I know he resents the pressure his family puts on him, but he does still care about his family. He cares about the responsibility he's due to inherit, whether he wants to admit it or not, and if he turns his back on that now, he would only live to regret it.
The last thing I want is for me or this baby to become bondage that he will resent one day. Maybe not tomorrow, or even a year from now, but eventually.
His words about breaking off the engagement, and confessing his love for me, are still running through my mind, but they didn't change anything. They, too, are part of a fairy tale I'm no longer naïve enough to believe in.
It's better to let him think he isn't losing anything. At least one of us can live in blissful ignorance that way.
Is that what it means to love someone? To want them to be free and as happy as possible, even if it makes you miserable? Even if you know it means they will only hate you in return? As unbearable as that thought is, the thought of him coming to resent me and our baby, or getting himself killed by taking on both of our families, is so much worse.
So, I do what I'm best at. I bury my feelings on the matter so deep that I feel nothing. That's the only safe state to be in, even if it certainly isn't a healthy one.
I don't want to talk to or even see anyone any more than necessary. Even though I told Anthony what had happened shortly after everything went down, I've been putting off his attempts to get together, too. Dad probably would allow him to come over, if no one else, but I know if he does, I'm just going to be a mess with an audience. He's already dealt with enough of my drama and bullshit for one lifetime.
I know pushing away the people I care about isn't exactly healthy in itself, but I already feel like I'm made up of a thousand pieces, floating away from a nucleus that no longer exists. There is no longer any substance or gravity holding me together.
I'm just… empty.
There’s a knock at my door, and I groan, rolling over and burying my face in my pillow. "Go away."
"Don't make me pick this lock," calls Anthony's familiar voice from behind the door.

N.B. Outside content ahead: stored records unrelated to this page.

theorem illegalWord_iff {w : Word} : illegalWord w = true ↔ ∃ r, decode w = .illegal r := by
  unfold illegalWord
  split <;> simp [*]

/-- What an Illegal word's command leaves (spec/60_exceptions.md R172). -/
theorem runCommand_illegal_frame {v : Word} (h : illegalWord v = true) (s : State) :
    ∃ t, runCommand v s = .next t ∧ t.reg .cmd = v ∧ t.reg .status = statusWith s 12 ∧ BlockOnly [.cmd, .status] s t := by
  obtain ⟨r, hd⟩ := illegalWord_iff.mp h
  refine ⟨_, runCommand_of_illegal hd s, by simp, by simp [statusWith, setErr, ResultCode.code], ?_⟩
  exact blockOnly_setReg (blockOnly_setReg (blockOnly_refl _ s) (by decide) v) (by decide) _

/-! ### The obligations -/

/-- Settles O8: the table's row of a number is the model's register with its mask. -/
theorem regReadReturnsTheRegister : Obligations.RegReadReturnsTheRegister := by
  intro n r bits h s
  obtain ⟨hn, rfl⟩ := registerTable_getElem? h
  exact access_regRead hn s

/-- Settles O9: by the access right of the register, and for CMD by what the word decodes to. -/
theorem regWriteObeysAccessRights : Obligations.RegWriteObeysAccessRights := by
  refine ⟨fun n r bits h s v => ?_, fun n h s v => ?_, fun s v i hd => ?_, fun s v h => ?_⟩
  · obtain ⟨hn, ha, rfl⟩ := mem_rwRegisters h
    exact ⟨_, access_regWrite_of_rw hn ha v s, by simp, blockOnly_setReg (blockOnly_setReply _ s none) (List.mem_singleton_self r) _⟩
  · obtain ⟨r, hn, ha⟩ := mem_roNumbers h
    exact ⟨_, access_regWrite_of_ro hn ha v s, blockOnly_setReply _ s none⟩
  · rw [access_regWrite_cmd, runCommand_of_op hd]
  · obtain ⟨t, ht, hcmd, hst, hframe⟩ := runCommand_illegal_frame h (s.setReply none)
    rw [access_regWrite_cmd]
    exact ⟨t, ht, hcmd, by simpa [statusWith] using hst, by simpa [BlockOnly] using hframe⟩

/-- Settles O10: the access replies with the element, which is the written value or else the free one. -/
theorem bufReadReturnsTheElement : Obligations.BufReadReturnsTheElement := by
  intro s
  refine ⟨fun i hi => access_tblRead hi s, fun i hi => access_byteRead hi s, fun i hi => access_byteRead hi s,
    fun i hi => access_byteRead hi s, fun i v h => ?_, fun i h => ?_, fun sp i v h => ?_, fun sp i h => ?_⟩
  · simp [State.tblAt, h]
  · simp [State.tblAt, h]
  · simp [State.byteAt, h]
  · simp [State.byteAt, h]

/-- Settles O11: PAY and RX take the one write, TBL and TX only lose the reply. -/
theorem bufWriteStoresOneByte : Obligations.BufWriteStoresOneByte := by
  refine ⟨fun sp i v s h => ?_, fun i hi v s => ⟨_, access_tblWrite hi v s, blockOnly_setReply _ s none⟩,
    fun i hi v s => ⟨_, access_byteWrite_of_readOnly hi rfl v s, blockOnly_setReply _ s none⟩⟩
  obtain ⟨hi, hw⟩ : i < sp.size ∧ hostWritable sp = true := by
    rcases h with ⟨rfl, hi⟩ | ⟨rfl, hi⟩ <;> exact ⟨hi, rfl⟩
  have hbyte := byteAt_setBytes_write (s.setReply none) sp sp i
  rw [setReply_bytes] at hbyte
  refine ⟨_, access_byteWrite_of_writable hi hw v s, by simp [hbyte], fun j hj => by simp [hbyte, hj],
    fun sq hq => by simp [hq], by simp, by simp, by simp, by simp⟩

/-- Settles O12: every access looks its register or element up before it does anything. -/
theorem nonexistentElementsAreRefused : Obligations.NonexistentElementsAreRefused := by
  intro s
  refine ⟨fun n h => access_register_refused h s, fun i h => access_tbl_refused h s, fun sp i h => access_byte_refused ?_ s⟩
  rcases h with ⟨rfl, hi⟩ | ⟨rfl, hi⟩ | ⟨rfl, hi⟩ <;> exact hi

end Sys2Proof.Machine
end

section
/-! SUPPORT. The write footprint (spec/20_memory.md R59): what the work of an operation leaves alone, and so what the operation does. -/

namespace Sys2Proof.Machine

open Sys2Proof.Statement

theorem status_mem_regsWritten (i : Instr) : Reg.status ∈ regsWritten i := by cases i <;> simp [regsWritten]

/-- With a legal access type the work of BUILD and its `finish` end in `builtState`. -/
theorem finish_workOf_build {ty : AccessType} (h : ty ≠ .unused) (s : State) : finish .ok (workOf (.build ty) s) = builtState ty s := by
  cases ty with
  | unused => exact absurd rfl h
  | read | write | readWrite => rfl

/-- A register but STATUS after the work of a legal BUILD. -/
theorem workOf_build_reg {ty : AccessType} (h : ty ≠ .unused) (s : State) {r : Reg} (hr : r ≠ .status) :
    (workOf (.build ty) s).reg r = (builtState ty s).reg r := by
  simp [← finish_workOf_build h, hr]

theorem workOf_reg_of_not_written {i : Instr} {r : Reg} (h : r ∉ regsWritten i) (s : State) : (workOf i s).reg r = s.reg r := by
  cases i with
  | init | crcclr | crcfold b | pchk => simp_all [regsWritten, workOf, createSession]
  | parse =>
    simp only [workOf, extractHeader_reg]
    cases r <;> simp_all [regsWritten]
  | build ty =>
    by_cases hty : ty = .unused
    · subst hty; simp_all [regsWritten, workOf]
    · have hst : r ≠ .status := fun he => h (he ▸ status_mem_regsWritten _)
      rw [workOf_build_reg hty s hst, built_reg]
      cases r <;> simp_all [regsWritten]

/-- Of the byte buffers only TX is written, and that by a BUILD with a legal access type. -/
theorem workOf_bytes {i : Instr} {sp : ByteSpace} (h : sp = .tx → ∀ ty, i = .build ty → ty = .unused) (s : State) :
    (workOf i s).bytes sp = s.bytes sp := by
  cases i with
  | init | crcclr | crcfold b | parse | pchk => simp [workOf]
  | build ty =>
    by_cases hty : ty = .unused
    · subst hty; simp [workOf]
    · have hsp : sp ≠ .tx := fun he => hty (h he ty rfl)
      rw [← finish_bytes .ok, finish_workOf_build hty]
      obtain ⟨-, hpay, hrx, -⟩ := built_rest s ty
      cases sp with
      | pay => exact hpay
      | rx => exact hrx
      | tx => exact absurd rfl hsp

theorem workOf_build_rest (ty : AccessType) (s : State) :
    (workOf (.build ty) s).tbl = s.tbl ∧ (workOf (.build ty) s).pending = s.pending ∧ (workOf (.build ty) s).reply = s.reply
      ∧ (workOf (.build ty) s).resets = s.resets := by
  by_cases hty : ty = .unused
  · subst hty; simp [workOf]
  · have h := built_rest s ty
    simp only [← finish_workOf_build hty, finish_tbl, finish_pending, finish_reply, finish_resets] at h
    obtain ⟨htbl, -, -, hmodel⟩ := h
    exact ⟨htbl, hmodel⟩

theorem workOf_tbl {i : Instr} (h : i ≠ .init) (s : State) : (workOf i s).tbl = s.tbl := by
  cases i with
  | init => exact absurd rfl h
  | crcclr | crcfold b | parse | pchk => simp [workOf]
  | build ty => exact (workOf_build_rest ty s).1

/-- The model's own fields are not an operation's to write. -/
theorem workOf_model (i : Instr) (s : State) :
    (workOf i s).pending = s.pending ∧ (workOf i s).reply = s.reply ∧ (workOf i s).resets = s.resets := by
  cases i with
  | init | crcclr | crcfold b | parse | pchk => simp [workOf]
  | build ty => exact (workOf_build_rest ty s).2

/-- The work of an operation keeps the session, INIT's makes one. -/
theorem hasSession_workOf (i : Instr) (s : State) : (workOf i s).hasSession = (s.hasSession || decide (i = .init)) := by
  by_cases hi : i = .init <;> simp [State.hasSession, workOf_status, hi]

/-- BUILD stores nothing in TX from 10 + PLEN on. -/
theorem read?_built_tx_beyond {s : State} {k : Nat} (ty : AccessType) (h : 10 + s.payloadLen ≤ k) :
    Memory.read? ((builtState ty s).bytes .tx) k = Memory.read? (s.bytes .tx) k := by
  have hhdr : (newHeader s ty ++ bigEndian (s.checksum (newHeader s ty))).length = 8 := rfl
  have hpay : (s.payload ++ bigEndian (s.checksum s.payload)).length = s.payloadLen + 2 := by simp [bigEndian]
  rw [built_txData]
  split
  · rw [Memory.read?_writeList, if_neg (by omega)]
  · rw [Memory.read?_writeList, if_neg (by omega), Memory.read?_writeList, if_neg (by omega)]

theorem read?_workOf_tx_beyond {s : State} {k : Nat} (i : Instr) (h : 10 + s.payloadLen ≤ k) :
    Memory.read? ((workOf i s).bytes .tx) k = Memory.read? (s.bytes .tx) k := by
  by_cases hno : ∀ ty, i = .build ty → ty = .unused
  · rw [workOf_bytes fun _ => hno]
  · obtain ⟨ty, rfl, hty⟩ : ∃ ty, i = .build ty ∧ ty ≠ .unused := by simpa using hno
    rw [← finish_bytes .ok, finish_workOf_build hty, read?_built_tx_beyond ty h]

/-- A built table lists no element from 256 on. -/
theorem read?_buildTable_of_ge (p : Word) {k : Nat} (h : 256 ≤ k) : Memory.read? (buildTable p) k = none := by
  have hmap : ∀ l : List Nat, k ∉ l → ∀ f : Nat → Word, Memory.read? (l.map fun i => (i, f i)) k = none := by
    intro l hk f
    induction l with
    | nil => rfl
    | cons j l ih => simp_all [Memory.read?, eq_comm]
  exact hmap _ (by simpa [Config.tblSize] using h) _

/-- What neither `finish` nor an operation's work touches, the operation leaves as it was, session or not. -/
theorem exec_keeps {α : Sort _} (f : State → α) {i : Instr} {s t : State} (h : exec i s = .next t)
    (hfinish : ∀ c u, f (finish c u) = f u) (hwork : f (workOf i s) = f s) : f t = f s := by
  obtain ⟨-, -, rfl⟩ | ⟨-, rfl⟩ := exec_cases h
  · exact hfinish _ _
  · exact (hfinish _ _).trans hwork

theorem exec_reg_of_not_written {i : Instr} {s t : State} (h : exec i s = .next t) {r : Reg} (hr : r ∉ regsWritten i) :
    t.reg r = s.reg r := by
  have hst : r ≠ .status := fun he => hr (he ▸ status_mem_regsWritten i)
  exact exec_keeps (·.reg r) h (fun c u => by simp [hst]) (workOf_reg_of_not_written hr s)

theorem exec_bytes {i : Instr} {s t : State} (h : exec i s = .next t) {sp : ByteSpace}
    (hsp : sp = .tx → ∀ ty, i = .build ty → ty = .unused) :
    t.bytes sp = s.bytes sp :=
  exec_keeps (·.bytes sp) h (fun c u => finish_bytes c u sp) (workOf_bytes hsp s)

theorem exec_tbl {i : Instr} {s t : State} (h : exec i s = .next t) (hi : i ≠ .init) : t.tbl = s.tbl :=
  exec_keeps State.tbl h finish_tbl (workOf_tbl hi s)

theorem exec_resets {i : Instr} {s t : State} (h : exec i s = .next t) : t.resets = s.resets :=
  exec_keeps State.resets h finish_resets (workOf_model i s).2.2

end Sys2Proof.Machine
end

section
/-! SUPPORT. The read footprint (spec/20_memory.md R59): two states that agree on what an operation reads, and what its work and its code then agree on. -/

namespace Sys2Proof.Machine

open Sys2Proof.Statement

/-- The states agree on SESSION and on all that operation `i` reads. -/
structure ReadsAgree (i : Instr) (s s' : State) : Prop where
  session : s'.hasSession = s.hasSession
  regs : ∀ r ∈ regsRead i, s'.reg r = s.reg r
  tbl : ∀ k, tableIndexRead i s k → s'.tblAt k = s.tblAt k
  pay : readsPayload i = true → ∀ k < len9 (s.reg .plen), s'.byteAt .pay k = s.byteAt .pay k
  rx : readsRx i = true → ∀ k < 8, s'.byteAt .rx k = s.byteAt .rx k

namespace ReadsAgree

/-- A register the operation does not read may differ. -/
theorem of_setReg {i : Instr} {r : Reg} (hr : r ∉ regsRead i) (hst : r ≠ .status) (s : State) (v : Word) :
    ReadsAgree i s (s.setReg r v) where
  session := hasSession_setReg hst v
  regs q hq := by
    have hqr : q ≠ r := fun he => hr (he ▸ hq)
    simp [hqr]
  tbl k _ := tblAt_setReg s r v k
  pay _ k _ := byteAt_setReg s r v .pay k
  rx _ k _ := byteAt_setReg s r v .rx k

variable {i : Instr} {s s' : State} (h : ReadsAgree i s s')
include h

theorem payloadLen (hplen : Reg.plen ∈ regsRead i) : s'.payloadLen = s.payloadLen := by
  simp [State.payloadLen, h.regs _ hplen]

theorem payload (hplen : Reg.plen ∈ regsRead i) (hpay : readsPayload i = true) : s'.payload = s.payload := by
  rw [payload_eq, payload_eq, h.payloadLen hplen]
  refine List.map_congr_left fun k hk => h.pay hpay k ?_
  simpa [payloadLen_eq, len9] using hk

theorem checksum (htbl : ∀ k < 256, tableIndexRead i s k) : s'.checksum = s.checksum := by
  have htable : s'.table = s.table := funext fun b => h.tbl _ (htbl _ b.isLt)
  funext l
  simp [State.checksum, htable]

theorem responseHeader (hrx : readsRx i = true) : s'.responseHeader = s.responseHeader := by
  rw [responseHeader_eq, responseHeader_eq]
  refine List.map_congr_left fun k hk => h.rx hrx k ?_
  have := List.mem_range.mp hk
  omega

/-- The code an operation finishes with depends only on what it reads. -/
theorem codeOf : codeOf i s' = codeOf i s := by
  cases i with
  | init | crcclr | crcfold b => rfl
  | build ty => cases ty <;> rfl
  | parse =>
    simp only [Machine.codeOf, h.checksum fun _ hk => hk, h.responseHeader rfl, h.rx rfl 6 (by omega), h.rx rfl 7 (by omega)]
  | pchk =>
    simp only [Machine.codeOf, h.checksum fun _ hk => hk, h.payload (by decide) rfl, h.regs .trailer (by decide)]

end ReadsAgree

/-- BUILD frames the same header. -/
theorem ReadsAgree.newHeader {ty : AccessType} {s s' : State} (h : ReadsAgree (.build ty) s s') :
    Machine.newHeader s' ty = Machine.newHeader s ty := by
  have hreg : ∀ r ∈ regsRead (.build ty), s'.reg r = s.reg r := h.regs
  simp only [regsRead, List.forall_mem_cons] at hreg
  obtain ⟨hseq, hdest, hindex, hoffset, hrlen, hplen, -⟩ := hreg
  simp only [Machine.newHeader, State.seqField, State.wordCount, hseq, hdest, hindex, hoffset, hrlen, hplen]

/-- CRCFOLD #b looks up the same table element. -/
theorem ReadsAgree.fold {b : Byte} {s s' : State} (h : ReadsAgree (.crcfold b) s s') :
    foldByte s'.table (s'.reg .acc) b = foldByte s.table (s.reg .acc) b := by
  have hidx : (hiByte (s.reg .acc) ^^^ b).toNat = (s.reg .acc).toNat / 256 ^^^ b.toNat := by
    rw [BitVec.toNat_xor, hiByte_toNat]
  simp only [foldByte, State.table, h.regs .acc (List.mem_singleton_self _)]
  rw [h.tbl _ hidx]

/-- In each of the two states: the same value, or the value the state had. -/
def SameOrKept {α : Type} (f : State → α) (s s' t t' : State) : Prop := f t' = f t ∨ (f t = f s ∧ f t' = f s')

/-- Each register but STATUS after the work of BUILD: PCSUM is kept when there is no payload. -/
theorem ReadsAgree.workOf_build_reg {ty : AccessType} {s s' : State} (h : ReadsAgree (.build ty) s s') {r : Reg}
    (hr : r ∈ regsWritten (.build ty)) (hst : r ≠ .status) :
    SameOrKept (·.reg r) s s' (workOf (.build ty) s) (workOf (.build ty) s') := by
  have hseq : s'.seqField = s.seqField := by simp [State.seqField, h.regs .seq (by simp [regsRead])]
  have hlen := h.payloadLen (by simp [regsRead])
  have hpay := h.payload (by simp [regsRead]) rfl
  have hsum := h.checksum fun _ hk => hk
  simp only [regsWritten, List.mem_cons, List.not_mem_nil, or_false, hst] at hr
  by_cases hty : ty = .unused
  · subst hty
    rcases hr with rfl | rfl | rfl | rfl <;> simp [SameOrKept, workOf, hseq]
  · simp only [SameOrKept, Machine.workOf_build_reg hty _ hst, built_reg]
    rcases hr with rfl | rfl | rfl | rfl
    · exact .inl (by rw [hseq])
    · exact .inl (by rw [hlen])
    · exact .inl (by rw [hsum, h.newHeader])
    · by_cases hn : s.payloadLen = 0 <;> simp [hlen, hn, hsum, hpay]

My heart immediately feels a little bit lighter hearing his voice, but the relief doesn't last long.
I sigh, dragging myself out of bed even though I feel like there are weights attached to me. The evidence of my pregnancy seems to grow every day, but I'm still notthatbig yet. Depression is a hell of thing.
I open the door a crack, not surprised to find Anthony standing there, looking as put together and upbeat as ever. He's a perpetual morning person. His only flaw, really.
"There you are," he says, folding his arms. "I was starting to think I was going to have to send in the Guard." He pauses, looking over me, and I can tell from the worried expression on his face that I look about as bad as I feel. "Wow. You look…"
"Like shit?" I mumble. "Tell me something I don't know."
"I was going to say tired, but… Damn, is it really that bad?"
I just sigh and step back to let him in. I have no idea whether Kayleigh is home or not, but if she is, the last thing I need is her finding out everything Dad so carefully crafted a narrative to hide. "Come in."
Anthony walks into the room, turning on the light, since only the small lamp by my bed is on. "Are you sure you're not hiding because you turned into a vampire?"
"Pretty sure," I say flatly, leaning against the dresser as he flops down on the edge of my bed.
"You know, you can't stay in here forever," he reasons. "Even the Phantom of the Opera came out every now and then."
"He also lived in the sewers under Paris," I point out. Even though that sounds preferable to my current living arrangement.
"So you haven't spoken with Lorenzo since?" he asks, growing somber.
"What is there to talk about?" I ask, shrugging. "He hates me now. For once, he has reason."
"That's debatable," Anthony mumbles. "I still don't know why your father is set on this complete bullshit arrangement with Stefan."
"That makes two of us," I answer. I do have a few theories, though.
"What is it?" Anthony asks, always quick to pick up on what I'm not saying.
I hesitate. "When I was talking to Dad, he said something I can't get out of my mind. I asked him if he's so opposed to me being with Lorenzo, why he doesn't care about Kayleigh and him getting married."
"Well, what did he say?" he asks.
"He kind of just dismissed it, and said not to worry about it," I answer. "But that's the thing… I can't help but wonder if he isn't planning on letting them get married at all."